While the program promises to foster a “business-friendly and competitive” economic environment for entrepreneurs, such robust public spending and slogans about the economy being managed for the people, not the other way around, tend to make the business world wary of higher taxes, demanding labor laws and plenty of red tape.

But perhaps surprisingly, Rinne’s coalition has proposed no increase in income tax; what is more, lower income groups are likely to see a decrease in their income tax rate. Instead, the new government intends to offset the cost of their ambitious budget by increasing so-called “sin taxes,” namely taxes on alcohol, tobacco and fuel, which are estimated to bring around 700 million euro into government coffers.

Mika Kuismanen, the chief economist at Suomen Yrittäjät (The Federation of Finnish Enterprises), spoke for Finland Today about how the new government program might affect small and medium-sized entrepreneurs in Finland. In his analysis, “it won’t have a large impact. For instance, there is no change in dividend taxation. There is a small increase in VAT threshold, which is actually a good thing, but otherwise almost everything stays as it was,” he said, adding that “we were positively surprised with the program; taking into account the parties [that make up the coalition], we were expecting a less advantageous policy, but this was a good outcome.”

Kuismanen also commended the program “for moving from direct to indirect taxation,” referring to the taxes on alcohol, tobacco and fuel as a means of generating revenue. At the same time, however, he expressed concern “about the new government’s fiscal policy.” “Given the fact that the population is aging, this new expenditure could cause problems for Finland in the medium run,” he said.

It isn’t clear yet if the new government also intends to raise capital gains tax, but Kuismanen believes that “the increase in capital gains tax will not happen because the Centre Party strongly opposes such taxation.”

As the second biggest party in the coalition, the right-of-center party that traditionally stands for small businesses seems to have enough clout to ensure certain provisions are met in the government’s fiscal policy, especially since they will be holding ministerial portfolios for Finance and Economic Affairs.

There has also been some speculation on whether the new government would move to sell certain state-owned assets in order to close the budgetary gap.
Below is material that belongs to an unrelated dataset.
-- ==== Sys2Proof/Machine/Dispatch.lean ====
section
/-! DEFINITION. One arm for each constructor of Instr. -/

namespace Sys2Proof.Machine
But Kuismanen warns that the state should only sell its assets if “the money is well spent. If you sell and then spend money on wages and everyday expenditures, it’s not so good. There has to be a strategic target, for instance, investment in infrastructure.”

Commenting on whether the new program offers any lucrative incentives for foreign entrepreneurs or businesses to come to Finland, Kuismanen said, “not especially. There are small matters, like a start-up program with a 10-million-euro budget, and they are trying to make it easier for companies to hire foreign workers. But otherwise, there are no major changes, not in terms that would benefit foreign companies and investors.”